# YOUR ASSIGNMENT:
The data must be written out once more, precisely as given.

# RECORDS SUPPLIED:
=======
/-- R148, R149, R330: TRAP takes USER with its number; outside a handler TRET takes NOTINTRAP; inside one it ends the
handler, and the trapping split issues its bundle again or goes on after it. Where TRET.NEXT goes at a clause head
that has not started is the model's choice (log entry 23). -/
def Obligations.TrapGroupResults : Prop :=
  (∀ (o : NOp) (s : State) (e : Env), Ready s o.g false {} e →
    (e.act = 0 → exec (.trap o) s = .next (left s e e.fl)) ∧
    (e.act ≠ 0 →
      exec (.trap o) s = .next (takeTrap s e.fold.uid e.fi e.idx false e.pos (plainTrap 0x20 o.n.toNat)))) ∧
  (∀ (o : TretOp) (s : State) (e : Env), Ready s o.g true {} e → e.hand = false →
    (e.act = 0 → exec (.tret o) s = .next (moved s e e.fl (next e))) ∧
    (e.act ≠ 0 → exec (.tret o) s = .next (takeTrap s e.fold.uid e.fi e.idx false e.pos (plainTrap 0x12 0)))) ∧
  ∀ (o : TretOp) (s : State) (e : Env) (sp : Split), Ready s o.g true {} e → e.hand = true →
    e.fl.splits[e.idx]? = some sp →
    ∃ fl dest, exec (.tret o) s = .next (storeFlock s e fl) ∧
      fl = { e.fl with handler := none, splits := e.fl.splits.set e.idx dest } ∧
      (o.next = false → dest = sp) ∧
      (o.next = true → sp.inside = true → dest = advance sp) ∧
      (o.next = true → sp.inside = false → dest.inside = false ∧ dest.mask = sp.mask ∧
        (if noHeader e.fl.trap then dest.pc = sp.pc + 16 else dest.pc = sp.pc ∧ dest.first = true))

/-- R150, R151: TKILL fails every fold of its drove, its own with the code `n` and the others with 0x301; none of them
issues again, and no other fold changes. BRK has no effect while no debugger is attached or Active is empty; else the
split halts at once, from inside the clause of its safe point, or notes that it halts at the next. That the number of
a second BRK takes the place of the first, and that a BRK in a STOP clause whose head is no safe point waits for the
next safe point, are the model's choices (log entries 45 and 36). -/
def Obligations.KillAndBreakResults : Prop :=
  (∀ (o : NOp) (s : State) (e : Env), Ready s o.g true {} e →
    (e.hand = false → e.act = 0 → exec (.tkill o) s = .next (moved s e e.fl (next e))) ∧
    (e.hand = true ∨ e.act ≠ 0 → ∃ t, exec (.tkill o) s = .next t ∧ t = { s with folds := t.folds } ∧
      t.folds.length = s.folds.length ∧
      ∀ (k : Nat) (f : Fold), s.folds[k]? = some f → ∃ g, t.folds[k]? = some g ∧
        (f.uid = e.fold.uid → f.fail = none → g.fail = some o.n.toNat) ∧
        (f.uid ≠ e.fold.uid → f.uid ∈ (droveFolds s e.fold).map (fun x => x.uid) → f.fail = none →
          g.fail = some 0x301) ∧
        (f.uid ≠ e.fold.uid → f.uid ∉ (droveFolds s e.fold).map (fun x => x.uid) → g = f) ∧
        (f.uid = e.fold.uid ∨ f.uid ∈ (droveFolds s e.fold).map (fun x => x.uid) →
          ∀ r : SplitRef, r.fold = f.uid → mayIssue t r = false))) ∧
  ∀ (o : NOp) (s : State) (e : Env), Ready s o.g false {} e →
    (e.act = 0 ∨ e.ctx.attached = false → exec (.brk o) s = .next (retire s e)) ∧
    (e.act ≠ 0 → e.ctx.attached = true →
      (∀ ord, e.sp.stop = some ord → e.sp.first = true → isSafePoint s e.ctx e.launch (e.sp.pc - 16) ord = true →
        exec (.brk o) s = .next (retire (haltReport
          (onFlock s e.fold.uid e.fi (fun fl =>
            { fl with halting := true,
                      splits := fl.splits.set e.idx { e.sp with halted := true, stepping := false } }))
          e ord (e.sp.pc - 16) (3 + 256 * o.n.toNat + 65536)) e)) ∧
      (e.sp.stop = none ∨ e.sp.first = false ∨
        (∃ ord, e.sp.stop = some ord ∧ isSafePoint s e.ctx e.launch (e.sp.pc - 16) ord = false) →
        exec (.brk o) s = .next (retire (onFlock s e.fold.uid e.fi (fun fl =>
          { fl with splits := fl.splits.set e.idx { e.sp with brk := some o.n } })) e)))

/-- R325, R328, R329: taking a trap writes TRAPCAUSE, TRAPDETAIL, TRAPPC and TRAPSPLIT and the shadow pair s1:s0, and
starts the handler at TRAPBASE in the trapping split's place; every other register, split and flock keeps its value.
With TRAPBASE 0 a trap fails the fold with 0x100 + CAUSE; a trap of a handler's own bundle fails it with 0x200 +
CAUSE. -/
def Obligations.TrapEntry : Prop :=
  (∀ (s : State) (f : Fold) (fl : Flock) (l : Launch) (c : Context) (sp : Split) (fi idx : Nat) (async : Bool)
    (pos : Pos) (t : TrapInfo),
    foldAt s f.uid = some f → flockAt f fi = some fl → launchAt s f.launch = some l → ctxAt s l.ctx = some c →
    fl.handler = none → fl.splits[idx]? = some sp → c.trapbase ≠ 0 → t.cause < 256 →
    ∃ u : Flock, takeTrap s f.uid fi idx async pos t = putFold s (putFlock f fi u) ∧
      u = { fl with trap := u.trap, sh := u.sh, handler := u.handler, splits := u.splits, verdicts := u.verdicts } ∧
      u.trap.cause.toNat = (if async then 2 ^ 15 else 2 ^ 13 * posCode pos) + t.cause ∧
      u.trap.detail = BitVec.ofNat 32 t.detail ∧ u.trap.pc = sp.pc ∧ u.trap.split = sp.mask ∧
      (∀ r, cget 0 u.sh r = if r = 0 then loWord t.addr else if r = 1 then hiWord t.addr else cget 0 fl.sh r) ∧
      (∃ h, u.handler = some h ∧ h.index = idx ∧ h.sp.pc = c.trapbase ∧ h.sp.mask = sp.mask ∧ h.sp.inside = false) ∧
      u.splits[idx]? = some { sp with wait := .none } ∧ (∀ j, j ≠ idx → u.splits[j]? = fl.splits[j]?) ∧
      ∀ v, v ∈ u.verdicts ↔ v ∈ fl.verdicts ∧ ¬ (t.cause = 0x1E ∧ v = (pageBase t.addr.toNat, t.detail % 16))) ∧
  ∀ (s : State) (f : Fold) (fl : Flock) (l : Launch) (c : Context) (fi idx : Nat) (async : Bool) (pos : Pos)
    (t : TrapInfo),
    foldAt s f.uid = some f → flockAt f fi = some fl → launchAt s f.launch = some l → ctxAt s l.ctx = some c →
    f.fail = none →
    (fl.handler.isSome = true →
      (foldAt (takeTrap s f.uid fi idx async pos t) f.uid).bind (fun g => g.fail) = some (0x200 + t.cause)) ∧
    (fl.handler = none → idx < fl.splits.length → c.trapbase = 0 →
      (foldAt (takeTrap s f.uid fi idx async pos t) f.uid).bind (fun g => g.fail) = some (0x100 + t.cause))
=======
# REPLY TO THE TASK:
/-- R148, R149, R330: TRAP takes USER with its number; outside a handler TRET takes NOTINTRAP; inside one it ends the
handler, and the trapping split issues its bundle again or goes on after it. Where TRET.NEXT goes at a clause head
that has not started is the model's choice (log entry 23). -/
def Obligations.TrapGroupResults : Prop :=
  (∀ (o : NOp) (s : State) (e : Env), Ready s o.g false {} e →
    (e.act = 0 → exec (.trap o) s = .next (left s e e.fl)) ∧
    (e.act ≠ 0 →
      exec (.trap o) s = .next (takeTrap s e.fold.uid e.fi e.idx false e.pos (plainTrap 0x20 o.n.toNat)))) ∧
  (∀ (o : TretOp) (s : State) (e : Env), Ready s o.g true {} e → e.hand = false →
    (e.act = 0 → exec (.tret o) s = .next (moved s e e.fl (next e))) ∧
    (e.act ≠ 0 → exec (.tret o) s = .next (takeTrap s e.fold.uid e.fi e.idx false e.pos (plainTrap 0x12 0)))) ∧
  ∀ (o : TretOp) (s : State) (e : Env) (sp : Split), Ready s o.g true {} e → e.hand = true →
    e.fl.splits[e.idx]? = some sp →
    ∃ fl dest, exec (.tret o) s = .next (storeFlock s e fl) ∧
      fl = { e.fl with handler := none, splits := e.fl.splits.set e.idx dest } ∧
      (o.next = false → dest = sp) ∧
      (o.next = true → sp.inside = true → dest = advance sp) ∧
      (o.next = true → sp.inside = false → dest.inside = false ∧ dest.mask = sp.mask ∧
        (if noHeader e.fl.trap then dest.pc = sp.pc + 16 else dest.pc = sp.pc ∧ dest.first = true))

/-- R150, R151: TKILL fails every fold of its drove, its own with the code `n` and the others with 0x301; none of them
issues again, and no other fold changes. BRK has no effect while no debugger is attached or Active is empty; else the
split halts at once, from inside the clause of its safe point, or notes that it halts at the next. That the number of
a second BRK takes the place of the first, and that a BRK in a STOP clause whose head is no safe point waits for the
next safe point, are the model's choices (log entries 45 and 36). -/
def Obligations.KillAndBreakResults : Prop :=
  (∀ (o : NOp) (s : State) (e : Env), Ready s o.g true {} e →
    (e.hand = false → e.act = 0 → exec (.tkill o) s = .next (moved s e e.fl (next e))) ∧
    (e.hand = true ∨ e.act ≠ 0 → ∃ t, exec (.tkill o) s = .next t ∧ t = { s with folds := t.folds } ∧
      t.folds.length = s.folds.length ∧
      ∀ (k : Nat) (f : Fold), s.folds[k]? = some f → ∃ g, t.folds[k]? = some g ∧
        (f.uid = e.fold.uid → f.fail = none → g.fail = some o.n.toNat) ∧
        (f.uid ≠ e.fold.uid → f.uid ∈ (droveFolds s e.fold).map (fun x => x.uid) → f.fail = none →
          g.fail = some 0x301) ∧
        (f.uid ≠ e.fold.uid → f.uid ∉ (droveFolds s e.fold).map (fun x => x.uid) → g = f) ∧
        (f.uid = e.fold.uid ∨ f.uid ∈ (droveFolds s e.fold).map (fun x => x.uid) →
          ∀ r : SplitRef, r.fold = f.uid → mayIssue t r = false))) ∧
  ∀ (o : NOp) (s : State) (e : Env), Ready s o.g false {} e →
    (e.act = 0 ∨ e.ctx.attached = false → exec (.brk o) s = .next (retire s e)) ∧
    (e.act ≠ 0 → e.ctx.attached = true →
      (∀ ord, e.sp.stop = some ord → e.sp.first = true → isSafePoint s e.ctx e.launch (e.sp.pc - 16) ord = true →
        exec (.brk o) s = .next (retire (haltReport
          (onFlock s e.fold.uid e.fi (fun fl =>
            { fl with halting := true,
                      splits := fl.splits.set e.idx { e.sp with halted := true, stepping := false } }))
          e ord (e.sp.pc - 16) (3 + 256 * o.n.toNat + 65536)) e)) ∧
      (e.sp.stop = none ∨ e.sp.first = false ∨
        (∃ ord, e.sp.stop = some ord ∧ isSafePoint s e.ctx e.launch (e.sp.pc - 16) ord = false) →
        exec (.brk o) s = .next (retire (onFlock s e.fold.uid e.fi (fun fl =>
          { fl with splits := fl.splits.set e.idx { e.sp with brk := some o.n } })) e)))

/-- R325, R328, R329: taking a trap writes TRAPCAUSE, TRAPDETAIL, TRAPPC and TRAPSPLIT and the shadow pair s1:s0, and
starts the handler at TRAPBASE in the trapping split's place; every other register, split and flock keeps its value.
With TRAPBASE 0 a trap fails the fold with 0x100 + CAUSE; a trap of a handler's own bundle fails it with 0x200 +
CAUSE. -/
def Obligations.TrapEntry : Prop :=
  (∀ (s : State) (f : Fold) (fl : Flock) (l : Launch) (c : Context) (sp : Split) (fi idx : Nat) (async : Bool)
    (pos : Pos) (t : TrapInfo),
    foldAt s f.uid = some f → flockAt f fi = some fl → launchAt s f.launch = some l → ctxAt s l.ctx = some c →
    fl.handler = none → fl.splits[idx]? = some sp → c.trapbase ≠ 0 → t.cause < 256 →
    ∃ u : Flock, takeTrap s f.uid fi idx async pos t = putFold s (putFlock f fi u) ∧
      u = { fl with trap := u.trap, sh := u.sh, handler := u.handler, splits := u.splits, verdicts := u.verdicts } ∧
      u.trap.cause.toNat = (if async then 2 ^ 15 else 2 ^ 13 * posCode pos) + t.cause ∧
      u.trap.detail = BitVec.ofNat 32 t.detail ∧ u.trap.pc = sp.pc ∧ u.trap.split = sp.mask ∧
      (∀ r, cget 0 u.sh r = if r = 0 then loWord t.addr else if r = 1 then hiWord t.addr else cget 0 fl.sh r) ∧
      (∃ h, u.handler = some h ∧ h.index = idx ∧ h.sp.pc = c.trapbase ∧ h.sp.mask = sp.mask ∧ h.sp.inside = false) ∧
      u.splits[idx]? = some { sp with wait := .none } ∧ (∀ j, j ≠ idx → u.splits[j]? = fl.splits[j]?) ∧
      ∀ v, v ∈ u.verdicts ↔ v ∈ fl.verdicts ∧ ¬ (t.cause = 0x1E ∧ v = (pageBase t.addr.toNat, t.detail % 16))) ∧
  ∀ (s : State) (f : Fold) (fl : Flock) (l : Launch) (c : Context) (fi idx : Nat) (async : Bool) (pos : Pos)
    (t : TrapInfo),
    foldAt s f.uid = some f → flockAt f fi = some fl → launchAt s f.launch = some l → ctxAt s l.ctx = some c →
    f.fail = none →
    (fl.handler.isSome = true →
      (foldAt (takeTrap s f.uid fi idx async pos t) f.uid).bind (fun g => g.fail) = some (0x200 + t.cause)) ∧
    (fl.handler = none → idx < fl.splits.length → c.trapbase = 0 →
      (foldAt (takeTrap s f.uid fi idx async pos t) f.uid).bind (fun g => g.fail) = some (0x100 + t.cause))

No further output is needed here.